Dos Gajos is a band for those who have a sense of humor. Who believe things could be more simple if it wasn’t for us – and our talent for complicating stuff. For those who enjoy the renewal of antique formulas. Dos Gajos is for those who (not unlike us) have understood how useless it is to waste one’s precious time looking for a soul mate – in Spanish folklore, one’s media naranja or “other half of the orange” – when we can have Dos Gajos – two segments – and squeeze them with a smile.

Like many other cocktails, this one, composed of Juan Carlos Fernández (formerly from Penélope Trip) and the experimental cinema specialist Esperanza Collado, emerged from coincidence. “We met during the summer of 2010, when I went to a friend’s house to record some songs in his studio, and met his girl,” explains Fernández. The girl in question was of course Collado.

While Spain is their country of origin, they could easily be French if only their names were Gainsbourg and Birkin, or American, if they were called Hazlewood and Sinatra (Nancy, that is).

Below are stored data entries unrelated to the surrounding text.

/-- A loss is repaired, or the root's loss ends the collective (R370, R371). -/
def collShrink (ctx : Nat) (c : Coll) (s : State) : State :=
  let n := ((grpMembers s ctx c.group).getD []).length
  let root := collRoot (collOp s ctx c)
  let rootDev := (devRanks s ctx { c with lost := c.lost.filter (fun p => decide (p < n)) }).1.head?
  let rootPeerLost := c.lost.any (fun p => decide (n ≤ p) && some (grpPeerDev s ctx c.group (p - n)) == rootDev)
  if (root ∈ c.lost ∧ rootDev = some (fld s.host.devid 0 9)) ∨ rootPeerLost then collAbort ctx c 2 s
  else
    let acked := Nat.max c.acked c.chunk
    let c := { c with repair := true, held := false, vals := [], final := none, wrote := [], acked := acked,
                      chunk := if collKind (collOp s ctx c) = 0 then 0 else acked, shrinkSeq := c.shrinkSeq.or (some acked) }
    post (.collRepairDone ctx c.group) (collState ctx c 3 (putColl ctx c s))

/-- The root has acknowledged the last chunk: a loss comes too late (R379). -/
def collOver (s : State) (ctx : Nat) (c : Coll) : Bool :=
  c.begun && (collSlots s ctx c).all (fun x => decide (x.2.2.len ≤ 65536 * c.chunk))

/-- COLL_MEMBER_LOST (R369, R370, R379). -/
def execCollMemberLost (s : State) : Result :=
  match s.now with
  | some (.collMemberLost ctx group pos) =>
    .next (
      let s := taken s
      if away s ctx then holdBack (.collMemberLost ctx group pos) s
      else
        match (ctxAt s ctx).colls.filter (fun c => c.group == group && !(pos ∈ c.lost)) with
        | [] => s
        | cs => cs.foldl (fun s c =>
          if collSlots s ctx c = [] ∨ collOver s ctx c then s
          else
            let c := { c with lost := c.lost ++ [pos] }
            let s := putColl ctx c s
            if c.held then s
            else if c.repair then collShrink ctx c s
            else if fld (fmode s ctx) 3 1 = 1 then
              hostEvent { type := 4, ctx := ctx, reply := true, addr := w64 group, info := w64 c.number }
                (collState ctx c 4 (putColl ctx { c with held := true } s))
            else if grpShrink s ctx group then collShrink ctx c s
            else collAbort ctx c 2 s) s)
  | _ => .fault (.noEvent "COLL_MEMBER_LOST")

/-- The host's reply to a member lost (R370): 0 shrink, 1 abort. -/
def replyColl (ctx group value : Nat) (s : State) : State :=
  match (ctxAt s ctx).colls.find? (fun c => c.group == group && c.held) with
  | none => s
  | some c =>
    if away s ctx then post (.collRepairDone ctx group) (putColl ctx { c with answer := some value } s)
    else if value = 0 then collShrink ctx { c with answer := none } s else collAbort ctx c 5 s

/-- Whether the descriptors of a collective agree (R366). A peer's descriptors come from outside the machine, so whether one
of them differs is a free value (DESIGN CHOICE, safe: log entry 5). -/
def collAgrees (s : State) (ctx : Nat) (c : Coll) : Bool :=
  let xs := (collSlots s ctx c).map (fun x => (x.2.2.op, x.2.2.len))
  xs.all (fun x => some x == xs.head?) && (grpPeers s ctx c.group == 0 || Config.freeChoice 2 s.fresh != 1)

/-- A collective whose members are in begins, unless the descriptors differ (R366, R370). -/
def collBegin (ctx : Nat) (c : Coll) (s : State) : State :=
  if collAgrees s ctx c then
    let c := { c with begun := true, repair := false }
    collChunk ctx c (collState ctx c 2 (putColl ctx c (nextFresh s)))
  else collAbort ctx c 3 (nextFresh s)

/-- COLL_REPAIR_DONE (R370, R371): once every survivor has taken the new tree, the collective runs again, one of KIND 0 from its
first chunk, another from the first chunk not acknowledged; one that had not begun begins now, with its descriptors compared. A
reply that the host gave while the context was away acts here. -/
def execCollRepairDone (s : State) : Result :=
  match s.now with
  | some (.collRepairDone ctx group) =>
    .next (
      let s := taken s
      if away s ctx then holdBack (.collRepairDone ctx group) s
      else
        match (ctxAt s ctx).colls.find? (fun c => c.group == group && c.held && c.answer.isSome) with
        | some c => replyColl ctx group (c.answer.getD 0) s
        | none =>
          match (ctxAt s ctx).colls.find? (fun c => c.group == group && c.repair) with
          | none => s
          | some c =>
            let n := ((grpMembers s ctx group).getD []).length
            if (List.range n).all (fun p => decide (p ∈ c.joined) || decide (p ∈ c.lost)) = false then s
            else if c.begun then
              let c := { c with repair := false }
              collChunk ctx c (collState ctx c 2 (putColl ctx c s))
            else if c.peersIn ∨ (survivorsOf s ctx c).2 = 1 then collBegin ctx c s
            else s)
  | _ => .fault (.noEvent "COLL_REPAIR_DONE")

/-- Tells the peer devices of groups that this device takes no part any more: its context was killed, or its entry is
invalid (R369). -/
def tellPeers (s : State) (ctx : Nat) (groups : List Nat) : State :=
  { s with out := s.out ++ groups.flatMap (fun g =>
      (List.range (grpPeers s ctx g)).map (fun i => Out.memberLost (grpPeerDev s ctx g i) g)) }

/-- COLL_ALL_JOINED (R366): the descriptors are compared, then the collective runs. With peers it says that theirs have
joined, and a peer that names an invalid entry is told so (R369). -/
def execCollAllJoined (s : State) : Result :=
  match s.now with
  | some (.collAllJoined ctx group) =>
    .next (
      let s := taken s
      if away s ctx then holdBack (.collAllJoined ctx group) s
      else if (grpMembers s ctx group).isNone then tellPeers s ctx [group]
      else
        let n := ((grpMembers s ctx group).getD []).length
        match (ctxAt s ctx).colls.find? (fun c => c.group == group && !c.begun) with
        | none => s
        | some c =>
          let c := { c with peersIn := true }
          if c.held then putColl ctx c s
          else if c.repair then post (.collRepairDone ctx group) (putColl ctx c s)
          else if (List.range n).all (fun p => decide (p ∈ c.joined)) then collBegin ctx c s
          else if grpPeers s ctx group = 0 then s
          else putColl ctx c s)
  | _ => .fault (.noEvent "COLL_ALL_JOINED")

/-! ### Chunks (R367, R368) -/

/-- What the elements of a chunk's access come to. -/
inductive CollIO where
  | done (bytes : List Byte) (s : State)
  /-- It waits: what it waits for has been asked. -/
  | asked (s : State)
  | again (s : State)
  | fault (va : Word) (s : State)
  deriving DecidableEq, Repr

/-- Pins a page for a collective: at most 64, the earliest released first (R342, R368). -/
def collPin (ctx : Nat) (c : Coll) (va : Word) (s : State) : Option State :=
  let c := ((ctxAt s ctx).colls.find? (fun y => y.group == c.group && y.number == c.number)).getD c
  match region va, ringFind s va.toNat with
  | .paged, some a =>
    if a ∈ c.pins then some s
    else match pinPage va.toNat s with
      | .free => some s
      | .refused => none
      | .held a s =>
        match c.pins with
        | p :: rest =>
          if c.pins.length < 64 then some (putColl ctx { c with pins := c.pins ++ [a] } s)
          else some (unpin p (putColl ctx { c with pins := rest ++ [a] } s))
        | [] => some (putColl ctx { c with pins := [a] } s)
  | _, _ => some s

/-- The place of one element of SRC or DST, a kind 0 access at its home (R368). -/
def collPlace (ctx : Nat) (c : Coll) (rank core : Nat) (x : CollSlot) (k : Acc) (va : Word) (size : Nat) (s : State) :
    Sum CollIO (Nat × State) :=
  match check s core ctx x.priv va size k true with
  | .fault _ => .inl (.fault va s)
  | .miss => .inl (.asked (askXlat va (.chunk ctx c.group rank c.chunk) s))
  | .ok pa =>
    match collPin ctx c va s with
    | none => .inl (.again s)
    | some s =>
      let r := prepFor ctx (homeOf va pa) (pa / 32) none (if k = .read then .read else .write) s
      if r.1 then .inr (pa, countPeer va pa (.chunk ctx c.group rank c.chunk) r.2) else .inl (.again r.2)

/-- Reads a member's contribution to a chunk, element by element. -/
def collRead (ctx : Nat) (c : Coll) (rank core : Nat) (x : CollSlot) (es : Nat) (va : Word) : Nat → List Byte → State → CollIO
  | 0, acc, s => .done acc s
  | n + 1, acc, s =>
    match collPlace ctx c rank core x .read va es s with
    | .inl r => r
    | .inr (pa, s) => collRead ctx c rank core x es (va + w64 es) n (acc ++ rdBytes s pa es) (nextFresh s)

/-- Writes a chunk's final value at a member, element by element. -/
def collWrite (ctx : Nat) (c : Coll) (rank core : Nat) (x : CollSlot) (es : Nat) (va : Word) : Nat → List Byte → State → CollIO
  | 0, bs, s => .done bs s
  | n + 1, bs, s =>
    match collPlace ctx c rank core x .write va es s with
    | .inl r => r
    | .inr (pa, s) =>
      collWrite ctx c rank core x es (va + w64 es) n (bs.drop es)
        (setDirty va.toNat (performWrite (cellsAt pa (bs.take es)) none x.th s))

/-- acc := Op(acc, child), element by element (R367). -/
def combine (op : AmoOp) (es : Nat) : Nat → List Byte → List Byte → List Byte
  | 0, _, _ => []
  | n + 1, a, b =>
    leBytes es (amoNew op (w64 (leNat (a.take es))) (w64 (leNat (b.take es)))).toNat ++ combine op es n (a.drop es) (b.drop es)

/-- The length of the chunk a collective has come to. -/
def chunkLen (c : Coll) (len : Nat) : Nat := Nat.min 65536 (len - 65536 * c.chunk)

/-- Sends a chunk to peer devices, charged to the context (R413). -/
def sendPeers (ctx : Nat) (c : Coll) (bs : List Byte) (devs : List Nat) (s : State) : State :=
  let s := if devs = [] then s else charge ctx (1000 * ((bs.length + 31) / 32) * devs.length) s
  { s with out := s.out ++ devs.map (fun dev => Out.collChunk dev c.group c.chunk bs) }

/-- The root has a chunk's combined value: with peers the second tree makes the final one, of values that are free where
they come from other devices (R367). -/
def collFinal (ctx : Nat) (c : Coll) (own : List Byte) (s : State) : State :=
  let d := devRanks s ctx c
  let kids := (List.range 4).filterMap (fun i => d.1[4 * d.2 + 1 + i]?)
  if d.1.length ≤ 1 ∨ ((collKind (collOp s ctx c) = 2 ∨ c.chunk < c.acked) ∧ d.2 = 0) then
    putColl ctx { c with final := some own } (sendPeers ctx c own kids s)
  else
    let op := collOp s ctx c
    let es := collElem op
    let freeVal (k : Nat) : List Byte := (List.range own.length).map (fun i => Config.freeByte s.fresh (own.length * k + i))
    let sum := (List.range kids.length).foldl (fun acc k => combine (opOfCode (fld op 8 5)) es (own.length / es) acc (freeVal k)) own
    let final := if d.2 = 0 then sum else freeVal kids.length
    let up := if d.2 = 0 ∨ collKind (collOp s ctx c) = 2 ∨ c.chunk < c.acked then [] else [d.1[(d.2 - 1) / 4]?.getD 0]
    let down := if collKind (collOp s ctx c) = 1 then [] else kids
    putColl ctx { c with final := some final } (sendPeers ctx c final down (sendPeers ctx c sum up (nextFresh s)))

/-- The ranks that write a chunk's final value (R365): with peers, a reduce's root is on the first device. -/
def writersOf (s : State) (ctx : Nat) (c : Coll) : List Nat :=
  let n := (collRanks s ctx c).length
  match collKind (collOp s ctx c) with
  | 1 => if (devRanks s ctx c).2 = 0 then [0] else []
  | _ => List.range n

/-- Acknowledges a chunk to every survivor once its final value stands where it must (R368). -/
def collAck (ctx : Nat) (c : Coll) (s : State) : State :=
  if (writersOf s ctx c).all (fun r => decide (r ∈ c.wrote)) then
    let xs := collSlots s ctx c
    let s := if c.chunk < c.acked then s
      else (xs.filter (fun x => !(x.1 ∈ c.lost))).foldl (fun s x => post (.collChunkAck ctx c.group c.number x.2.1 c.chunk) s) s
    let len := (xs.head?.map (fun x => x.2.2.len)).getD 0
    let c := { c with chunk := c.chunk + 1, vals := [], final := none, wrote := [] }
    let s := putColl ctx c s
    if 65536 * c.chunk < len then collChunk ctx c s else s
  else putColl ctx c s

/-- COLL_CHUNK_FORWARD (R367, R368): on the way up, a node combines its contribution with its children's values; once the
final value is known, the node takes it from its parent. DEDUCED, unsafe: log entry 52. -/
def execCollChunkForward (s : State) : Result :=
  match s.now with
  | some (.collChunkForward ctx group rank chunk) =>
    .next (
      let s := taken s
      if away s ctx then holdBack (.collChunkForward ctx group rank chunk) s
      else
        let again : Event := .collChunkForward ctx group rank chunk
        -- A value moves between a rank and its parent (R413).
        let chargeChunk (s : State) (rank bytes : Nat) : State := if rank = 0 then s else chargeMove ctx ((bytes + 31) / 32) s
        match findColl s ctx group with
        | none => s
        | some c =>
          if c.chunk ≠ chunk ∨ c.repair ∨ c.held then s
          else
            let ranks := collRanks s ctx c
            match (ranks[rank]?).bind (fun p => (collSlots s ctx c).find? (fun x => x.1 == p)) with
            | none => s
            | some (_, core, x) =>
              let es := collElem x.op
              let n := chunkLen c x.len / es
              let off := w64 (65536 * chunk)
              let kind := collKind x.op
              let failed (va : Word) (s : State) : State :=
                collAbort ctx ((findColl s ctx group).getD c) 4 (errorRec 13 1 ctx (coreLoc core 0) va (w64 group) 0 s)
              match c.final with
              | some bs =>
                if rank ∈ c.wrote then s
                else if !(rank ∈ writersOf s ctx c) then collAck ctx c s
                else
                  match collWrite ctx c rank core x es (x.dst + off) n bs s with
                  | .fault va s => failed va s
                  | .asked s => s
                  | .again s => holdBack again s
                  | .done _ s =>
                    let c := (findColl s ctx group).getD c
                    collAck ctx { c with wrote := c.wrote ++ [rank] } (chargeChunk s rank bs.length)
              | none =>
                let kids := if kind = 2 then [] else (List.range 4).map (fun i => 4 * rank + 1 + i) |>.filter (fun r => decide (r < ranks.length))
                if (c.vals.find? (fun v => v.1 == rank)).isSome then s
                else if (kind = 2 ∨ c.chunk < c.acked) ∧ rank ≠ 0 then s
                else if (kind = 2 ∨ c.chunk < c.acked) ∧ (devRanks s ctx c).2 ≠ 0 then
                  postAll ((List.range ranks.length).map (fun r => .collChunkForward ctx group r chunk))
                    (collFinal ctx c (List.replicate (es * n) 0) s)
                else if c.chunk < c.acked then
                  match collRead ctx c rank core x es (x.dst + off) n [] s with
                  | .fault va s => failed va s
                  | .asked s => s
                  | .again s => holdBack again s
                  | .done bs s =>
                    postAll ((List.range ranks.length).map (fun r => .collChunkForward ctx group r chunk))
                      (collFinal ctx { ((findColl s ctx group).getD c) with wrote := [0] } bs s)
                else if kids.all (fun r => c.vals.any (fun v => v.1 == r)) = false then holdBack again s
                else
                  match collRead ctx c rank core x es (x.src + off) n [] s with
                  | .fault va s => failed va s
                  | .asked s => s
                  | .again s => holdBack again s
                  | .done bs s =>
                    let c := (findColl s ctx group).getD c
                    let v := kids.foldl (fun acc r => combine (opOfCode (fld x.op 8 5)) es n acc (c.vals.get [] r)) bs
                    let s := chargeChunk (putColl ctx { c with vals := c.vals.ins rank v } s) rank bs.length
                    if rank ≠ 0 then s
                    else
                      let c := (findColl s ctx group).getD c
                      let s := collFinal ctx c v s
                      (List.range ranks.length).foldl (fun s r => post (.collChunkForward ctx group r chunk) s) s)
  | _ => .fault (.noEvent "COLL_CHUNK_FORWARD")
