/-- BOOT (R457, R484, R518): the image's key must hash to the fused value and its signature verify under it, else it is refused.
Firmware measures the image, places it and the device's tables in the reserved range, and enables the links (DEDUCED, unsafe: log
entry 17). -/
def execBoot (s : State) : Result :=
  match s.now with
  | some (.boot img) =>
    .next (
      let s := taken s
      if s.booted ∨ sha512 img.key ≠ Config.keyHash ∨ edVerify img.key img.image img.sig = false ∨ imagePlaced img = false then s
      else
        let s := rawWrite s (cellsAt img.fwkcb img.image)
        let s := { s with
          booted := true
          bootlog := s.bootlog ++ [contentHash img.image]
          fwobj := if kcbNchunk img.image = 0 then none else some (objOf img.image (firmwareLeaves s img.image))
          host := { s.host with
            devid := w64 img.devid.toNat, ctxtab := w64 img.ctxtab, regtab := w64 img.regtab, stktab := w64 img.stktab,
            mboxbase := w64 img.mboxbase, peerroute := w64 img.peerroute, rsvbase := keepBits (w64 img.rsvbase) [(30, 9)],
            dbgbase := img.dbgbase }
          ras := { s.ras with errbase := w64 img.errbase } }
        ((List.range 288).filter linkExists).foldl (fun s l =>
          if (linkAt s l).st = .down then trainLink l s else s) s)
  | _ => .fault (.noEvent "BOOT")

/-- ATTESTATION_REQUEST (R484): the measurements, and a signature over the request and them. -/
def execAttestationRequest (s : State) : Result :=
  match s.now with
  | some (.attestationRequest req) =>
    .next (
      let s := taken s
      if s.booted then
        { s with out := s.out ++ [.attest (s.bootlog.flatten ++ Config.sign (req ++ s.bootlog.flatten))] }
      else s)
  | _ => .fault (.noEvent "ATTESTATION_REQUEST")

/-! ### A cycle (R16, R127, R413, R478, R480, R481) -/

/-- Posts a step unless it is on its way or held already. -/
def postOnce (ev : Event) (s : State) : State :=
  if s.agenda.any (fun f => f.ev == ev) || s.held.any (fun f => f.ev == ev) then s else post ev s

/-- The class of a slot's time in this cycle (R478). -/
def lossClass (s : State) (p : Nat) : Nat :=
  match threadAt s p with
  | none => 3
  | some t =>
    match t.form with
    | .ready => 0
    | .inFlight _ => if s.cycle < t.issued + 8 then 0 else 1
    | .parked k => if inPass s t then 0 else if k.mem then 1 else 2
    | _ => 3

/-- One slot counts one cycle; slots that do not exist under the core's partition count nothing. -/
def countSlot (p : Nat) (s : State) : State :=
  let x := slotAt s p
  if (coreAt s (p / 16)).part ≤ p % 16 then setSlot s p { x with vacLag := x.vacLag + 1 }
  else
    let k := lossClass s p
    if k = 3 then s
    else
      setSlot s p { x with vacLag := x.vacLag + 1,
                           loss := x.loss.setIfInBounds k (Nat.min (2 ^ 48 - 1) ((x.loss[k]?.getD 0) + 1)) }

/-- The cores whose counts need more than the passing of time: those with a slot in use or fewer slots. -/
def busyCores (s : State) : List Nat :=
  s.cores.foldl (fun l x => if x.2.part ≠ 16 ∧ !(x.1 ∈ l) then l ++ [x.1] else l) (coresInUse s)

/-- The slots of a core that are in the ready form in this cycle (R124, R478): those that can issue yet, and the one that has
issued. -/
def readySlots (s : State) (core : Nat) : Nat :=
  ((List.range (coreAt s core).part).filter (fun i =>
    (threadAt s (16 * core + i)).any (fun t => t.form == .ready && decide (t.readyAt ≤ s.cycle)))).length +
  b2n ((coreAt s core).lastIssue == some s.cycle)

/-- A core's histogram at a cycle (R478). -/
def countHist (core : Nat) (s : State) : State :=
  let c := coreAt s core
  let n := c.part
  let starts := s.cycle % n == 0
  let b := readySlots s core
  let zero : Int := b2n (starts && b == 0)
  let base : Int := b2n (s.cycle % 16 == 0)
  let hist := if starts && b != 0 then c.hist.setIfInBounds (b - 1) ((c.hist[b - 1]?.getD 0) + 1) else c.hist
  if zero = base ∧ (starts = false ∨ b = 0) then s
  else setCore s core { c with hist := hist, hist0Lag := c.hist0Lag + base - zero }

/-- Every slot and core counts the cycle. -/
def countCycle (s : State) : State :=
  let cs := busyCores s
  let s := cs.foldl (fun s core => countHist core s) s
  cs.foldl (fun s core => (List.range 16).foldl (fun s i => countSlot (16 * core + i) s) s) s

/-- The static charge of the ticks that pass (R413). -/
def chargeStatic (ticks : Nat) (s : State) : State :=
  s.ctxs.foldl (fun s x =>
    match x.2.st with
    | .resident => charge x.1 (250 * x.2.cells.length * ticks) s
    | .stopping => charge x.1 (250 * x.2.cells.length * ticks) s
    | .restoring => charge x.1 (250 * x.2.cells.length * ticks) s
    | .killing => charge x.1 (250 * x.2.cells.length * ticks) s
    | _ => s) s

/-- The active time of the cells in a partition, in ms, and its reminder at 55 minutes (R470, R481).
DEDUCED, unsafe: log entry 32. -/
def ageCells (s : State) : State :=
  s.cells.foldl (fun s x =>
    if x.2.owner.isNone then s
    else
      let c := cellAt s x.1
      if c.activeFrac + 10 < 8000000 then setCell s x.1 { c with activeFrac := c.activeFrac + 10 }
      else
        let s := setCell s x.1 { c with activeFrac := c.activeFrac + 10 - 8000000, active := Nat.min (2 ^ 32 - 1) (c.active + 1) }
        if c.active + 1 = 3300000 then post (.iftestReminder x.1) s else s) s

/-- Steps due, by their times; those of one time in the order they were asked for. -/
def insertDue (x : Nat × Event) : List (Nat × Event) → List (Nat × Event)
  | [] => [x]
  | y :: t => if x.1 < y.1 then x :: y :: t else y :: insertDue x t

/-- Time passes, and the steps due come to the agenda in their order. -/
def passTime (s : State) : State :=
  let s := { s with time8 := s.time8 + 10, cycle := s.cycle + 1 }
  let due := s.timers.filter (fun t => decide (t.1 ≤ s.time8))
  let s := { s with timers := s.timers.filter (fun t => !decide (t.1 ≤ s.time8)) }
  postAll ((due.foldl (fun l t => insertDue t l) []).map (fun t => t.2)) s

/-- The issue cycle of an active array: a k-step is tried, unless the cycle is withheld to hold the power limit, which is
counted (R23, R485). -/
def arrayTurn (cell : Nat) (s : State) : State :=
  if Config.withhold s.ras.powerLimit s.cycle cell then { s with ras := { s.ras with withheld := s.ras.withheld + 1 } }
  else postOnce (.kstep cell) s

/-- What conditions on the state make due: write-outs, aging, retirements, ended steps, engine work, events
that wait for their ring, row windows. -/
def postDue (s : State) : State :=
  let s := s.slots.foldl (fun s x =>
    match x.2.occ with
    | .thread t =>
      let s := if mayWriteOut s x.1 t then postOnce (.parklimWriteOut x.1) s else s
      if stepEnded t then postOnce (.stop x.1) s else s
    | _ => s) s
  let s := s.ctxs.foldl (fun s x =>
    let s := (List.range 8).foldl (fun s chip =>
      if (List.range 3).any (fun prio => (x.2.pool.get [] (poolKey chip prio)).any (fun e =>
          decide (e.since + promoteOf s x.1 ≤ tick s))) then postOnce (.promoteAging x.1 chip) s else s) s
    if x.2.kernel.st == .running && retireReady s x.1 then postOnce (.retire x.1) s else s) s
  let s := s.cells.foldl (fun s x => if arrayActive s x.1 then arrayTurn x.1 s else s) s
  let s := s.cores.foldl (fun s x => if copyActive s (x.1 / 4) then postOnce (.copyElement (x.1 / 4)) s else s) s
  let s := s.ctxs.foldl (fun s x =>
    if x.2.st = .resident ∧ x.2.evwait ≠ [] then serveRing x.1 x.2.evwait.length s else s) s
  if s.time8 / 512000000 = (s.time8 - 10) / 512000000 then s
  else s.slices.foldl (fun s x => if x.2.rows = [] then s else post (.rowCounterWindow x.1) s) s

/-- Whether the outcome of a thread's instruction is decided now: its pass ends with the cycle, or an attempt that started
again after its pass leaves the pipeline (R127, R138). -/
def passEnds (s : State) (t : Thread) : Bool :=
  t.issued + 8 == s.cycle ||
    (decide (t.issued + 8 < s.cycle) && (match t.form with | .inFlight (.leaving _) => true | .inFlight (.departing _ _) => true | _ => false))

/-- The passes that end with the cycle (R127, R138). -/
def endPasses (s : State) : State :=
  s.slots.foldl (fun s x =>
    match x.2.occ with
    | .thread t => if passEnds s t then endPass x.1 s else s
    | _ => s) s

/-- A slice may replace a line of its data array at any time: whether, and which, is its own policy's (R520). DESIGN CHOICE,
unsafe: log entry 89. -/
def replaceSome (s : State) : State :=
  nextFresh (nextFresh (replaceNth (Config.freeChoice 1024 s.fresh) (Config.freeChoice sliceLines (s.fresh + 1)) s))

/-- CYCLE (R478): one arithmetic cycle. -/
def execCycle (s : State) : Result :=
  match s.now with
  | some .cycle =>
    .next (
      let s := countCycle (taken s)
      let t0 := tick s
      let s := endPasses (passTime s)
      postDue (wakeHeld (replaceSome (ageCells (chargeStatic (tick s - t0) s)))))
  | _ => .fault (.noEvent "CYCLE")

end Sys2Proof.Machine
end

With her talent for percussion, it came naturally for Collado to take the rhythmical reins of their eventual collaboration, which often works with contrasts, pairing folk melodies and stubborn drums, pinched guitars and childish rhythms. While Spain is their country of origin, they could easily be French if only their names were Gainsbourg and Birkin, or American, if they were called Hazlewood and Sinatra (Nancy, that is). The way they alternate their voices is as important to the rhythm of the band as the tapping of the drums. “The secret is simply that there is good understanding between us,” says Fernández. His guitar, her boxes and both of their voices are more than they need to create small universes.

These Iberian Moldy Peaches sound, on their new record Dos, “more relaxed and clean” than on their homonymous 2011 debut. And the tension that permeated 2012’s Dos Gajos y Seis Canciones is gone. The idea is to “not to repeat schemes in every record. To try new approaches when it comes to recording the songs,” explains Fernández. Dos is packed with refrains that bring us back to our childhood, its mocking lyrics designed with the same acidity balance as the citrus fruits of their name.

While Fernández says his influences stem from “rhythmical music like blues, jazz or older Caribbean rhythms,” they still seem somewhat touched by Hispanic folklore, as if by acquired heritage, through the senses. But for us at Panamérika they simply sound local and universal, intimate and popular, ironic and nostalgic. One segment is sweet; the other one is bitter, and their resounding juice is best distilled in slow motion.